START Data in this exercise
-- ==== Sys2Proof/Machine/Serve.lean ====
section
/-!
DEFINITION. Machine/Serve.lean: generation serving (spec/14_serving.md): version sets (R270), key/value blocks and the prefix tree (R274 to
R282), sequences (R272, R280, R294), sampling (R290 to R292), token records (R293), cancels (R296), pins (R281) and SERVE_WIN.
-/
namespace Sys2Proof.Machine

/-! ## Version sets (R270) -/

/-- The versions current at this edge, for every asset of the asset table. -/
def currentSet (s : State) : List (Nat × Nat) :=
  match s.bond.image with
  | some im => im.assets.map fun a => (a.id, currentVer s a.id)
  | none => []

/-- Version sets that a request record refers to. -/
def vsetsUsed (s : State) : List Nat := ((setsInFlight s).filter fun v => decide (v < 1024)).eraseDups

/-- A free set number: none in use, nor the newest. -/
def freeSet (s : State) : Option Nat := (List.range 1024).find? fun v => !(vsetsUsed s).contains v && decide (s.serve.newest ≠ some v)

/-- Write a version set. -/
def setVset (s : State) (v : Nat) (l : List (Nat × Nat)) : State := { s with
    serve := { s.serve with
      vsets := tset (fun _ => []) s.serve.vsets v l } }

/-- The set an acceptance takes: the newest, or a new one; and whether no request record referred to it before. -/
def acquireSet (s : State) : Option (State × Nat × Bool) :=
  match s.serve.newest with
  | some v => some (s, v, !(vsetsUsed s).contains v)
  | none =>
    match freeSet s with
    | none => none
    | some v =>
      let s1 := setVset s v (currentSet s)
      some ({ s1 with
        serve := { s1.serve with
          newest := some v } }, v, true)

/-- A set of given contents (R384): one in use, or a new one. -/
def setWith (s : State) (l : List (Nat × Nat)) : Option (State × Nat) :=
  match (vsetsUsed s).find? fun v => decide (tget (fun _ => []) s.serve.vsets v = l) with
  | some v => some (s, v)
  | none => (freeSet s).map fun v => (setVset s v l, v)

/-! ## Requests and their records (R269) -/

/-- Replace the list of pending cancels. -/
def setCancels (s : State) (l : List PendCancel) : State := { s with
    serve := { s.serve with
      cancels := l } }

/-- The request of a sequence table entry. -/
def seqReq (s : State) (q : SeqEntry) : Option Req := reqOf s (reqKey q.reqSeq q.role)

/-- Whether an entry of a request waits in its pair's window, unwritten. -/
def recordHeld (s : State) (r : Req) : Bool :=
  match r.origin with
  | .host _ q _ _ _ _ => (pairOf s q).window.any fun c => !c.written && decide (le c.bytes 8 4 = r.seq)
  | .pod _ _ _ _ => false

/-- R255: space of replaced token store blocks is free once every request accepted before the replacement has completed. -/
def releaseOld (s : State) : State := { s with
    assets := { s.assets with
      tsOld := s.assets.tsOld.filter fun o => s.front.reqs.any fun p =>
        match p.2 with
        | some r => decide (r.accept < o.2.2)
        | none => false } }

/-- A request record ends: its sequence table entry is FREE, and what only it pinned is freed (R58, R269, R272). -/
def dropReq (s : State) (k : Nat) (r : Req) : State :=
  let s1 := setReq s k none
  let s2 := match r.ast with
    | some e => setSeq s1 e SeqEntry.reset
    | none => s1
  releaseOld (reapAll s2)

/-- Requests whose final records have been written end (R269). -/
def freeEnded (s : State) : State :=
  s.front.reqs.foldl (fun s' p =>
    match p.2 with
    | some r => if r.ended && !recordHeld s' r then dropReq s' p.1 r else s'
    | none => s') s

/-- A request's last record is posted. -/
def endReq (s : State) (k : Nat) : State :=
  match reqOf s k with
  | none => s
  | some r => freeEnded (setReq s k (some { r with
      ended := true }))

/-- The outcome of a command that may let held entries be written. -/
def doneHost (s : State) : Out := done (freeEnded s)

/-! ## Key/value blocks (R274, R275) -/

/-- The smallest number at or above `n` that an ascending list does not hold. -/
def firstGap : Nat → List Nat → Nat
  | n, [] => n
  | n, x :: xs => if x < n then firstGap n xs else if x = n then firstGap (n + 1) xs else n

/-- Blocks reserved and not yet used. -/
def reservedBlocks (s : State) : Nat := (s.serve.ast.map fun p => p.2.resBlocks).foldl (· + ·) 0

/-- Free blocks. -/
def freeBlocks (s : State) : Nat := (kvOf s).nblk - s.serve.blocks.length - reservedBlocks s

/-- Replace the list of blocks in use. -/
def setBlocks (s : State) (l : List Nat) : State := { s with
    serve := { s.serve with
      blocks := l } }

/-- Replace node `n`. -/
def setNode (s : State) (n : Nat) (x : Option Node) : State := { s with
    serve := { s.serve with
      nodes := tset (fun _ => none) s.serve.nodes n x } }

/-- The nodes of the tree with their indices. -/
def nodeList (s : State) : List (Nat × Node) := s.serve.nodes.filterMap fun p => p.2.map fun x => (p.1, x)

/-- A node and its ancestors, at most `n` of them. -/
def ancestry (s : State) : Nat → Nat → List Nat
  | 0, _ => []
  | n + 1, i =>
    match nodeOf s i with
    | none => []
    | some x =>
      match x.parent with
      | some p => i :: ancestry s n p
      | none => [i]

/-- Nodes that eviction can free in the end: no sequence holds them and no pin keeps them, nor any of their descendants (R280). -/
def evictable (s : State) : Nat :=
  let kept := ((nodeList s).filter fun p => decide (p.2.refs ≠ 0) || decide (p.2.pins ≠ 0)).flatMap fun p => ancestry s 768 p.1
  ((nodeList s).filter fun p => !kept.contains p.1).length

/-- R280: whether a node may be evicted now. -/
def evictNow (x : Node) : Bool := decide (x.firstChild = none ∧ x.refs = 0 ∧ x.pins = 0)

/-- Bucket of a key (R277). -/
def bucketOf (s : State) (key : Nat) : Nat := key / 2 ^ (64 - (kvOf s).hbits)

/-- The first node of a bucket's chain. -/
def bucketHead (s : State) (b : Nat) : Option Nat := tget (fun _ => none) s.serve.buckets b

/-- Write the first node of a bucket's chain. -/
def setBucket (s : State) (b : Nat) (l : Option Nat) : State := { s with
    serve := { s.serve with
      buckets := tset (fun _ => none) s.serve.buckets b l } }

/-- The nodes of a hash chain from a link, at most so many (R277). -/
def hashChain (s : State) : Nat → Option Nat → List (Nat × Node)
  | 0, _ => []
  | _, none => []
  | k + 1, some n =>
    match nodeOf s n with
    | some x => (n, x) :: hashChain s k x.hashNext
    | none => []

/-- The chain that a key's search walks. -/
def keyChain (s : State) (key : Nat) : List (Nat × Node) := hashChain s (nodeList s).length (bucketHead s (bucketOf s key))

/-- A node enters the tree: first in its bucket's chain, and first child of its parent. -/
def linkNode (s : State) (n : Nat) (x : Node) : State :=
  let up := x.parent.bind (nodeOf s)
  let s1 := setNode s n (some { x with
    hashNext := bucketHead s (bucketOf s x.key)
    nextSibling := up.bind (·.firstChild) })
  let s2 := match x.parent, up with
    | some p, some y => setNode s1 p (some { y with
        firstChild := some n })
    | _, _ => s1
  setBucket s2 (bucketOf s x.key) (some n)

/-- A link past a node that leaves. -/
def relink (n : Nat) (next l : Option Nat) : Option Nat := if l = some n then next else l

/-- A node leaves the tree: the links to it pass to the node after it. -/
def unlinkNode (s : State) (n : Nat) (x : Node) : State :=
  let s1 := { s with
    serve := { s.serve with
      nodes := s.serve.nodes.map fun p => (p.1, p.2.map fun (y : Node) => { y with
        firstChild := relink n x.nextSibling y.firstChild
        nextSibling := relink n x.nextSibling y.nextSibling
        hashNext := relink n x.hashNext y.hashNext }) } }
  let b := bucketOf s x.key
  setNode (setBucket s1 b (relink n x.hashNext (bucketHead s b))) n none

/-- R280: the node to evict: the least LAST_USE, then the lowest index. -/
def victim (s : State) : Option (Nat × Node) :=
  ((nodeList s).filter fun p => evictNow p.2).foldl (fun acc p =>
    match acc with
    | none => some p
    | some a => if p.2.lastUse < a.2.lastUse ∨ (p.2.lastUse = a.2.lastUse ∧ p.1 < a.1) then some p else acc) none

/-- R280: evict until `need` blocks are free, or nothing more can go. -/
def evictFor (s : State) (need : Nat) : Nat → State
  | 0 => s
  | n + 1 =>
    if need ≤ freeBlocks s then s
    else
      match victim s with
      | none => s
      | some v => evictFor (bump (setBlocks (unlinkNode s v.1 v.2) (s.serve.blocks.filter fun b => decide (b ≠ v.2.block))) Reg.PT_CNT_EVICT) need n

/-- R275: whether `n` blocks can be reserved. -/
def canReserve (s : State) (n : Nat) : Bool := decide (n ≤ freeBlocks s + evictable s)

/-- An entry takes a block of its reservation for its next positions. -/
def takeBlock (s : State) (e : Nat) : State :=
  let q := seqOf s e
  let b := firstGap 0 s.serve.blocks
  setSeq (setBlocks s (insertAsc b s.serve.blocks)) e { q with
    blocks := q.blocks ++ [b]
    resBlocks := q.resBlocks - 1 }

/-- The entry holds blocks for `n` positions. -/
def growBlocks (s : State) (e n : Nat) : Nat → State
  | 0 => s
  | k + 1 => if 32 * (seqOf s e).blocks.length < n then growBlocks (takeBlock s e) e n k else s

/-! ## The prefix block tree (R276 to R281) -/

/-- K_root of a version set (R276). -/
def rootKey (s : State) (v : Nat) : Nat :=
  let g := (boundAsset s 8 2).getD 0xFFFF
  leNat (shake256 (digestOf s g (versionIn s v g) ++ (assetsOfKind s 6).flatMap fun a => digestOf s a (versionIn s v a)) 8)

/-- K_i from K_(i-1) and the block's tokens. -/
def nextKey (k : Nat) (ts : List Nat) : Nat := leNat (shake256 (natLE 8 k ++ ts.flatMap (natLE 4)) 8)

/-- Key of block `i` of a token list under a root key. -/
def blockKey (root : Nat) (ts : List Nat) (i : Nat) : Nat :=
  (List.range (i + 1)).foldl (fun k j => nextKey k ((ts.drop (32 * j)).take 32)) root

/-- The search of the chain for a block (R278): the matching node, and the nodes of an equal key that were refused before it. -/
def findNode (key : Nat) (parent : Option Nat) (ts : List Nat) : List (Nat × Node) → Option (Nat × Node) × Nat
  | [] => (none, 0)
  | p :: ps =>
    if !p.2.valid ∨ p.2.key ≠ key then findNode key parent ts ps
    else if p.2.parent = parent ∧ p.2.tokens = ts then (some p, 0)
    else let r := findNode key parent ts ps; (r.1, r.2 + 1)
END Data in this exercise
START Data in this exercise
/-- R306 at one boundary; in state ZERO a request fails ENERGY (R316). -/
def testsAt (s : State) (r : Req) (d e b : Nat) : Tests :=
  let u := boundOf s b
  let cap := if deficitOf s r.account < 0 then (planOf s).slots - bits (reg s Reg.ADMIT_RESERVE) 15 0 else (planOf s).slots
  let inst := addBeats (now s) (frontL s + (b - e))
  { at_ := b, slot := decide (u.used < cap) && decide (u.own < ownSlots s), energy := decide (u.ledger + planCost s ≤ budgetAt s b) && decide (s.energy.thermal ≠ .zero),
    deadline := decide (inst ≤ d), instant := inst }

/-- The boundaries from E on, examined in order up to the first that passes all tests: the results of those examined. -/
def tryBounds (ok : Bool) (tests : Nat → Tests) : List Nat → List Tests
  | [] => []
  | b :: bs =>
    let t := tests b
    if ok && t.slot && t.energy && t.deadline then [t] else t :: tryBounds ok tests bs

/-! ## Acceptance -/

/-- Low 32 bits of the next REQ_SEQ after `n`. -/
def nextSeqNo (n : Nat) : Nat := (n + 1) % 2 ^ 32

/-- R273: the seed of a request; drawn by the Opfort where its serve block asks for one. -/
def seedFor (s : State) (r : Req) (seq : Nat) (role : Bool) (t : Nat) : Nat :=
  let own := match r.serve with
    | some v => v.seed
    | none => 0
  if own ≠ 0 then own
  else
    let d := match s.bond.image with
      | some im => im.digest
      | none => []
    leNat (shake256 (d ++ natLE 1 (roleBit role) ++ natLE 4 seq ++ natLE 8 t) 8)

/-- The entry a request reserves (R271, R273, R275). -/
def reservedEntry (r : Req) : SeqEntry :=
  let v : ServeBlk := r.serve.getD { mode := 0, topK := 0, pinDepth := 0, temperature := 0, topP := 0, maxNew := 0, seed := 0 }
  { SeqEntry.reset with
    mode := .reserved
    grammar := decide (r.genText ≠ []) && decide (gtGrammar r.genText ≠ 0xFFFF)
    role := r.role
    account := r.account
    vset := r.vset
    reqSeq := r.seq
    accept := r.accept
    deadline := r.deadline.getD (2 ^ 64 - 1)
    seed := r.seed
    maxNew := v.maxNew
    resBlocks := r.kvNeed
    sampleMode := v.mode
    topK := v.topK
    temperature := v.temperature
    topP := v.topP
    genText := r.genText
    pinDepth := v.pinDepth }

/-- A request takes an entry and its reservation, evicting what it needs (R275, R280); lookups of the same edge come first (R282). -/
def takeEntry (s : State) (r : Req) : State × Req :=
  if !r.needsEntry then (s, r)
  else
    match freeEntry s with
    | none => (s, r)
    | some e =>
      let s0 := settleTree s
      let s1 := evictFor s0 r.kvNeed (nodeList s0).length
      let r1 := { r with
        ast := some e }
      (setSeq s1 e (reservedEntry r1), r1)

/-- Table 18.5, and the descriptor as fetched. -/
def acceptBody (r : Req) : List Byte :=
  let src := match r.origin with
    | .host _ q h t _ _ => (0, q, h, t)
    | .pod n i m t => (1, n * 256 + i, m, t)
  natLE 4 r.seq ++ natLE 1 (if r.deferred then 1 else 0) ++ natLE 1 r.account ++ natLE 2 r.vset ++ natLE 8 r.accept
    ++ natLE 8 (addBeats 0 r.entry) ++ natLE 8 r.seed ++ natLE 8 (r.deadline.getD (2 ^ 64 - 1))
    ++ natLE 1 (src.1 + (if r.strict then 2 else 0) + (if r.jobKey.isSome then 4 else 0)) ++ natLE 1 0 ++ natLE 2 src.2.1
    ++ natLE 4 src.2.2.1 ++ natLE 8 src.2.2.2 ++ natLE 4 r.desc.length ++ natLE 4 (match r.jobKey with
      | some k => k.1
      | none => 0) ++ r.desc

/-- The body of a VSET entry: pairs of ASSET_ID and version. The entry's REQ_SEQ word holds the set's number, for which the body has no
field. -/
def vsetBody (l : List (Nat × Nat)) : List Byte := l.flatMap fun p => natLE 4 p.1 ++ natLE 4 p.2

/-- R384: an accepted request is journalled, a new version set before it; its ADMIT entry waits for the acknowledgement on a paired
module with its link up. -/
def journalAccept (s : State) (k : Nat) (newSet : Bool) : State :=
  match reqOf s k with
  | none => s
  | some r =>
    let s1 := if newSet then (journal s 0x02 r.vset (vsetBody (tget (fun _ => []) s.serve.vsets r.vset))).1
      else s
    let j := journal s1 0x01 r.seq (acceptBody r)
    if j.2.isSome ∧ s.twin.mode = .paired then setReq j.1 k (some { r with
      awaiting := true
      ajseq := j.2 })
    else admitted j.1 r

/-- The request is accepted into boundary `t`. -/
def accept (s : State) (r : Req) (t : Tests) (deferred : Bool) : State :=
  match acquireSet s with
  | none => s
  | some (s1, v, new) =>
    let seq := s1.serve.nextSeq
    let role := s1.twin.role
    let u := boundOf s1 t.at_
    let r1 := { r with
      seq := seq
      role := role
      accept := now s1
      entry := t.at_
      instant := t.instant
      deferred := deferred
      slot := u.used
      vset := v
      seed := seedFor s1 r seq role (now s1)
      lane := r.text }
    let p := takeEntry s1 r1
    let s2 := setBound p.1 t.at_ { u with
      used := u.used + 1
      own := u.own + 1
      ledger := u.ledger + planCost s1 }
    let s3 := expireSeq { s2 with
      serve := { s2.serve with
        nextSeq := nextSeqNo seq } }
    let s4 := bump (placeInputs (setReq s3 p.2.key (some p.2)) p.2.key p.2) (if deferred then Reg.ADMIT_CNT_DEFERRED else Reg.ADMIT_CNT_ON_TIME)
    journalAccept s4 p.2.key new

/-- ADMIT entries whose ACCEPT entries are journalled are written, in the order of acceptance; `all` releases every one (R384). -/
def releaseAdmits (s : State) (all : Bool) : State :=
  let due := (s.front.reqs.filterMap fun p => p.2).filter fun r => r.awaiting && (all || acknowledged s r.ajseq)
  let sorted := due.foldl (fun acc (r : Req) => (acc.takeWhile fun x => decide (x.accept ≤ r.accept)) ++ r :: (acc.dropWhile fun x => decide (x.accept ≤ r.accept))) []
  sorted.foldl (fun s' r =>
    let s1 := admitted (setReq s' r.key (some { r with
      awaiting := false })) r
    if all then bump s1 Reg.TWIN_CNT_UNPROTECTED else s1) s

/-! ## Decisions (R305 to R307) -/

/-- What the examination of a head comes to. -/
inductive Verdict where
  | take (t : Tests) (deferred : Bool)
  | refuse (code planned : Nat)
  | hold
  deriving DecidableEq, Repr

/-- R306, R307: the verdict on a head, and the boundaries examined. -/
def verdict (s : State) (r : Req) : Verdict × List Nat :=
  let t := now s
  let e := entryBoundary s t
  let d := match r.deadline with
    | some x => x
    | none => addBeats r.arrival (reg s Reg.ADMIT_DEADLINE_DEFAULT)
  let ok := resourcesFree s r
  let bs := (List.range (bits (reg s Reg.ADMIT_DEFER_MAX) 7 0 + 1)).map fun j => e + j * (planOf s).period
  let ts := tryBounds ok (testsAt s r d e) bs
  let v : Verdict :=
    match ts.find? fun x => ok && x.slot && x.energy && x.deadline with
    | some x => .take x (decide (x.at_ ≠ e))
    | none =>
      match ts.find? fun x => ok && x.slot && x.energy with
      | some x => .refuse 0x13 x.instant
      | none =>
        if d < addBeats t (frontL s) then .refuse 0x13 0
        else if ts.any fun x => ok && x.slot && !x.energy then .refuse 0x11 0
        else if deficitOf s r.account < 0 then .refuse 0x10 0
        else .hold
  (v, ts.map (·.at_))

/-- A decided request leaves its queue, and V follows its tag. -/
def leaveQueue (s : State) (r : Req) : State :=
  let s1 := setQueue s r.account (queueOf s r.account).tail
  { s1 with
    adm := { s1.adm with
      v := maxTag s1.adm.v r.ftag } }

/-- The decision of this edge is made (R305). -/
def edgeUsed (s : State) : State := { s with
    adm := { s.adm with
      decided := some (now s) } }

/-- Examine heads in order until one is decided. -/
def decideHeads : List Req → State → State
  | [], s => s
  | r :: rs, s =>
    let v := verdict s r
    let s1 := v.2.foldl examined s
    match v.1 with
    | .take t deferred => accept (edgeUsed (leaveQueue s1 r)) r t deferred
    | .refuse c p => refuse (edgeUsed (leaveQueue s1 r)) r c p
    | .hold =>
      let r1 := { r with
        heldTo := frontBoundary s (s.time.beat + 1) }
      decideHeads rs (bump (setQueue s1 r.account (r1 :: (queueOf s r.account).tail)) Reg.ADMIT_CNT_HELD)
END Data in this exercise
▶ [Task requirements]: Copy out only the lines of the records above from the one with "s.front.reqs.foldl (fun s' p =>" through the one with "def freeBlocks (s", exactly as they stand, both included.

▶ [Your response]:
  s.front.reqs.foldl (fun s' p =>
    match p.2 with
    | some r => if r.ended && !recordHeld s' r then dropReq s' p.1 r else s'
    | none => s') s

/-- A request's last record is posted. -/
def endReq (s : State) (k : Nat) : State :=
  match reqOf s k with
  | none => s
  | some r => freeEnded (setReq s k (some { r with
      ended := true }))

/-- The outcome of a command that may let held entries be written. -/
def doneHost (s : State) : Out := done (freeEnded s)

/-! ## Key/value blocks (R274, R275) -/

/-- The smallest number at or above `n` that an ascending list does not hold. -/
def firstGap : Nat → List Nat → Nat
  | n, [] => n
  | n, x :: xs => if x < n then firstGap n xs else if x = n then firstGap (n + 1) xs else n

/-- Blocks reserved and not yet used. -/
def reservedBlocks (s : State) : Nat := (s.serve.ast.map fun p => p.2.resBlocks).foldl (· + ·) 0

/-- Free blocks. -/
def freeBlocks (s : State) : Nat := (kvOf s).nblk - s.serve.blocks.length - reservedBlocks s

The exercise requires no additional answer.